MS. SELLERS: Dr. Levine, during this COVID epidemic we've seen a drop in life expectancy. We've seen rises in anxiety and depression and also in drug overdoses. How can you address those factors which are clearly to do with COVID but also go beyond them? Are we neglecting other problems as we focus on COVID?

DR. LEVINE: So it's critically important that--to know that actually local, state, and federal public health officials are--really our offices are dealing with the entire spectrum of public health officials that we've always dealt with. So in terms of mental health and substance use disorders, that's a very, very important point. CDC data indicates that in 2020 we had the highest rate ever of deaths from drug overdoses, approximately 93,000 deaths from drug overdose.

And so I think that that is related to the significant mental health issues that have been triggered by COVID-19 and the pandemic. So we are going to address that head-on at the Department of Health and Human Services with Secretary Becerra's leadership. He has reinitiated our Behavioral Health Coordinating Council. I'm very pleased to co-chair that with the assistant secretary for SAMHSA. And we have committees that they're looking at substance use and overdoses. We're going to be having committees look at how to expand treatment--for example, the integration of physical and mental health in health clinics and doctor's offices and hospitals. The importance of telemedicine now in terms of behavioral health and substance abuse treatment. So we're going to be looking at all of those different factors to be able to address the significant mental health issues that we're seeing now and we're likely to see in the future.

MS. SELLERS: And how about the rise in homicides that we're seeing across the country?

DR. LEVINE: Well, we are seeing a rise in homicides, and the president has spoken out about that in terms of firearms and firearm safety, and so I'll leave that to the president. But he has spoken about the importance of--and the significance of firearms from a public health perspective.

MS. SELLERS: Dr. Levine, before we finish, I'd like to ask you about your personal story. You are the first openly transgender person to hold such high office in this country. You've been in this job for four months. How's it been?

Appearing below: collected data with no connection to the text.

/-- The set that a start loads: that of the slot with the highest SEAL_SEQ among the slots whose set is well formed. -/
def slotCal (slots : List (Bytes × Bytes)) : Option Bytes :=
  ((slots.filter fun x => calGood x.2).foldl (fun (m : Option (Bytes × Bytes)) x => match m with
    | some y => if sealSeq y.1 < sealSeq x.1 then some x else some y
    | none => some x) none).map fun x => x.2

/-- The island starts with the image that CC1 sends (R308, R312, R316): a signature of 2,420 bytes stands at its end. -/
def Dev.startIsland (d : Dev) (image : Bytes) : Dev :=
  let n := image.length - 2420
  let good := decide (image.length > 2420) && Config.mlDsa Config.islandKey (image.take n) (image.drop n)
  if !good then
    let d : Dev := { d with mi := { d.mi with started := true, ready := false, verified := false } }
    match d.mi.resetTag with
    | some t => ({ d with mi := { d.mi with resetTag := none } } : Dev).finish t { status := stFault, b := 3 }
    | none => d
  else
    let cal := slotCal d.board.seals
    let dg := digestOf image (cal.getD [])
    let v := d.sealVerdict d.board.seals cal dg
    let d : Dev := { d with mi := { d.mi with
      started := true, ready := true, refAt := d.mono, verified := true, image := image, fwVersion := Config.islandVersion image, cal := cal
      digest := dg, record := v.1, reason := BitVec.ofNat 4 v.2, sealedOk := decide (v.2 = 0) } }
    let d : Dev := d.sealLog 4 (v.1.getD []) v.2 0 (prefix128 dg) false
    match d.mi.resetTag with
    | some t => ({ d with mi := { d.mi with resetTag := none } } : Dev).finish t {}
    | none => d

/-- ISLAND_START. -/
def execIslandStart (t : Nat) (image : Bytes) (s : State) : Host.Outcome State Fault Refusal :=
  onDev s fun d => if d.mi.started then d else (d.advance t).startIsland image

/-- VDD_MI is lost: the island resets (R305, R307). -/
def execIslandPowerLoss (t : Nat) (s : State) : Host.Outcome State Fault Refusal :=
  onDev s fun d => (d.advance t).islandReset

/-- A reference check, at the island's start and then once in 10 s (R304, R313): more than 20 ppm from the recorded value sets REF_DRIFT. -/
def execIslandRefCheck (t : Nat) (reference : Nat) (temp : Int) (s : State) : Host.Outcome State Fault Refusal :=
  onDev s fun d =>
    if !d.mi.ready ∨ (d.advance t).mono < d.mi.refAt then d
    else
      let d : Dev := d.advance t
      let drift := match d.mi.cal with
        | some c => decide (((reference : Int) - calReference c).natAbs * 1000000 > 20 * calReference c)
        | none => false
      { d with mi := { d.mi with temp := temp, refDrift := drift, refAt := d.mono + 10000 * msSteps } }

/-! ### Actions, sequences and ramps (R299 to R301) -/

/-- A change reaches an MU (R86, R297, R301). -/
def Dev.muChangeNow (d : Dev) (u t : Nat) (c : MuChange) : Dev :=
  let m := d.mu u
  let set : BitVec 16 := 1#16 <<< u
  let clash := c.conn != some false &&
    d.overBudget set (if c.conn.isSome then none else some c.irange) (c.conn == some true)
  if c.conn ≠ some false ∧ m.shutting then
    let d : Dev := d.muApply u t c
    match c.tag with
    | some g => if (d.flight g).any (·.queuedOnce) then d else d.queued g u
    | none => d
  else match clash, c.tag with
    | true, some g => (d.finish g { status := stConflict, a := BitVec.ofNat 16 u, c := 0x0E }).dropJob g
    | _, _ => d.muApply u t c

/-- A target takes a new code, and a ramp starts or is retargeted at a stamp (R295, R299). -/
def Dev.muForceNow (d : Dev) (u t : Nat) (tag : Option Tag) (word : BitVec 32) : Dev :=
  let code := bits word.toNat 0 20
  let kind : BitVec 2 := if word.getLsbD 20 then 2 else 1
  let d : Dev := d.modMu u fun m => if word.getLsbD 20 then { m with iTarget := code } else { m with vTarget := code }
  let m := d.mu u
  match m.seq with
  | none =>
    if m.mode ≠ kind then d.muEnd tag u true
    else
      let d : Dev := d.muEnd m.forceTag u true
      if m.applied = code ∧ m.interval > 0 then
        (d.modMu u fun m => { m with ramp := none, forceTag := none }).muEnd tag u
      else d.modMu u fun m => { m with ramp := some t, forceTag := tag }
  | some q =>
    if q.change.conn = some false ∨ m.future.mode ≠ kind then d.muEnd tag u true
    else
      let d : Dev := (d.muEnd m.forceTag u true).modMu u fun m => { m with forceTag := tag }
      if q.step = .e then d.muEnterE u t else d

/-- What a frame of ISLP asks of the MUs: a force word or a measurement, from the next grain on, with no command to complete
(R306). Where MI.FORCE or MI.MEASURE would be turned away, nothing happens. -/
def Dev.islpFrame (d : Dev) (k : FrameKind) : Dev :=
  let at_ := roundUp d.tl.now grainSteps
  match k with
  | .force mus word =>
    if muWordBad word then d else (members mus).foldl (fun d u => d.muForceNow u at_ none word) d
  | .measure mus voltage n count =>
    if n.toNat < 1 ∨ n.toNat > 16777216 ∨ count = 0 ∨ (members mus).any (fun u => (d.muTurnsAway voltage u).isSome) then d
    else (members mus).foldl (fun d u => d.modMu u fun m => { m with meas := some {
      islp := true, volt := voltage, n := n.toNat, left := count.toNat, start := at_, epoch := d.tl.epoch } }) d
  | .other => d

/-- A frame is discarded (R306, R320). -/
def Dev.dropFrame (d : Dev) : Dev :=
  { d with mi := { d.mi with crcErrors := satAdd (2 ^ 32 - 1) d.mi.crcErrors 1 } }

/-- The island takes a frame from its command port (R14, R306): one with a bad CRC or length is discarded, its command completes
FAULT, and line 36 reports it. A good frame of ISLP acts, or is discarded when it is neither a force nor a measure frame; a good
frame of CC1 is the command of its own row (log entry 164). -/
def execIslandFrameReceived (t : Nat) (f : Frame) (s : State) : Host.Outcome State Fault Refusal :=
  onDev s fun d =>
    let d : Dev := d.advance t
    if f.crcOk && decide (1 ≤ f.words.length ∧ f.words.length ≤ 256) then
      if !f.islp then d
      else
        let d : Dev := { d with mi := { d.mi with port := d.mi.port.tail } }
        if f.kind = .other then d.dropFrame else if d.mi.started && d.mi.verified then d.islpFrame f.kind else d
    else
      let d : Dev := d.dropFrame
      if f.islp then d.report 36 1 3 0xFFFF 0
      else
        let d : Dev := match d.ctl.flights.find? fun x => x.done == none && decide (x.opcode.toNat / 256 = 0x0A) with
          | some x => (d.finish x.tag { status := stFault, b := 3 }).dropJob x.tag
          | none => d
        let d : Dev := { d with mi := { d.mi with port := (false, f.words) :: d.mi.port } }
        d.report 36 1 3 0xFFFF 0

/-- An action of an MU takes effect (R301): a change QUEUED behind a disconnect that has ended, or the planned change or
force word with the earliest stamp. -/
def execIslandActionEffect (mu : BitVec 4) (s : State) : Host.Outcome State Fault Refusal :=
  onDev s fun d =>
    let u := mu.toNat
    let m := d.mu u
    let change := earliest (·.stamp) (m.sched.filter fun c => c.epoch == d.tl.epoch)
    let force := earliest (fun f => f.2.2) (m.forceSched.filter fun f =>
      !(d.act f.1 .miForce).any fun a => a.epoch != d.tl.epoch)
    match (if m.shutting then none else m.queued.head?) with
    | some c => (d.modMu u fun m => { m with queued := m.queued.tail }).muChangeNow u (roundUp d.tl.now grainSteps) c
    | none =>
      let takeForce := match change, force with
        | some c, some f => decide (f.2.2 < c.stamp)
        | none, some _ => true
        | _, none => false
      match takeForce, change, force with
      | true, _, some f => d.due f.2.2 fun d =>
          let d : Dev := d.modMu u fun m => { m with forceSched := m.forceSched.erase f }
          let d : Dev := d.tookAct f.1 .miForce (fun k => (d.mu k).forceSched.any fun x => x.1 == f.1) 16
          d.muForceNow u f.2.2 (some f.1) f.2.1
      | _, some c, _ => d.due c.stamp fun d =>
          let d : Dev := d.modMu u fun m => { m with sched := m.sched.erase c }
          let d : Dev := match c.tag with
            | some t => d.tookAct t .miConfig (fun k => (d.mu k).sched.any fun x => x.tag == some t) 16
            | none => d
          d.muChangeNow u c.stamp c
      | _, _, _ => d

/-- The step of an MU's sequence ends (R299). -/
def execMuSequenceStepEnd (mu : BitVec 4) (s : State) : Host.Outcome State Fault Refusal :=
  onDev s fun d =>
    let u := mu.toNat
    match (d.mu u).seq with
    | none => d
    | some q =>
      d.due q.ends fun d =>
        match q.step with
        | .a => (d.modMu u fun m => { m with applied := muSafe m.forceMode, ramp := none }).muEnterB u q.ends
        | .b => d.muEnterC u q.ends
        | .c => if q.change.conn = some false then d.muEndDisconnect u else (d.muSwitch u).muEnterD u q.ends
        | .d =>
          match q.held with
          | some h =>
            ((d.muEnd q.change.tag u true).modMu u fun m => { m with
              seq := some { q with change := h, held := none } }).muEnterC u q.ends
          | none => d.muEnterE u q.ends
        | .e => d.muEndSeq u

/-- A move of an MU's ramp falls due (R299). -/
def execMuRampMove (mu : BitVec 4) (s : State) : Host.Outcome State Fault Refusal :=
  onDev s fun d =>
    let u := mu.toNat
    let m := d.mu u
    match m.ramp with
    | none => d
    | some t0 =>
      let l := if m.seq.isSome then m.seqLimit d.fc.decaf.isSome else (m.step, m.interval)
      let goal := match m.seq with
        | some q => if q.step = .a then muSafe m.forceMode else m.target m.mode
        | none => m.target m.mode
      let next : Int := t0 + max 1 l.2 * grainSteps
      d.due next.toNat fun d =>
        let a := if l.2 = 0 then goal else moveTo m.applied goal l.1
        let d : Dev := d.modMu u fun m => { m with applied := a, ramp := if a = goal then none else some next }
        if a = goal ∧ m.seq = none then (d.modMu u fun m => { m with forceTag := none }).muEnd m.forceTag u else d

DR. LEVINE: Well, it is going very well, thank you. As you can see, I'm in my office in Washington. We certainly have been very busy. I'm focusing on, of course, COVID-19 and all of the issues that we've been discussing. I'm also focusing on the mental health and substance use issues that we've been talking about. As I mentioned, I'm co-chair of the Behavioral Health Coordinating Council, and that has all been a longstanding focus of my career.

Health equity in general is a cross-cutting issue that our office will be focusing on. I'm a member of the COVID-19 Health Equity Taskforce. We're actually meeting today, this afternoon. But health equity crosscuts everything that we're doing. And we're actually going to be forming a new office, and this new office is going to be focusing on climate change and health equity and environmental [unclear]. So for example, you know, the issues of heat, of the severe heat that we're seeing in the United States, but it of course impacts some communities more than others. So it is a significant health equity issue, and we will be forming a new office to focus on that.

MS. SELLERS: Assistant Secretary Levine, I am so pleased that you were able to join me today. Thank you so much.

DR. LEVINE: Thank you so much. It was a pleasure to be here.

MS. SELLERS: I think we all learned a lot, and I loved ending on that note about health equity. That’s all we have time for. If you want to hear about future programming, please go to WashingtonPostLive.com, where you’ll see an exciting lineup of upcoming programs. Thank you for joining us today. I’m Frances Stead Sellers.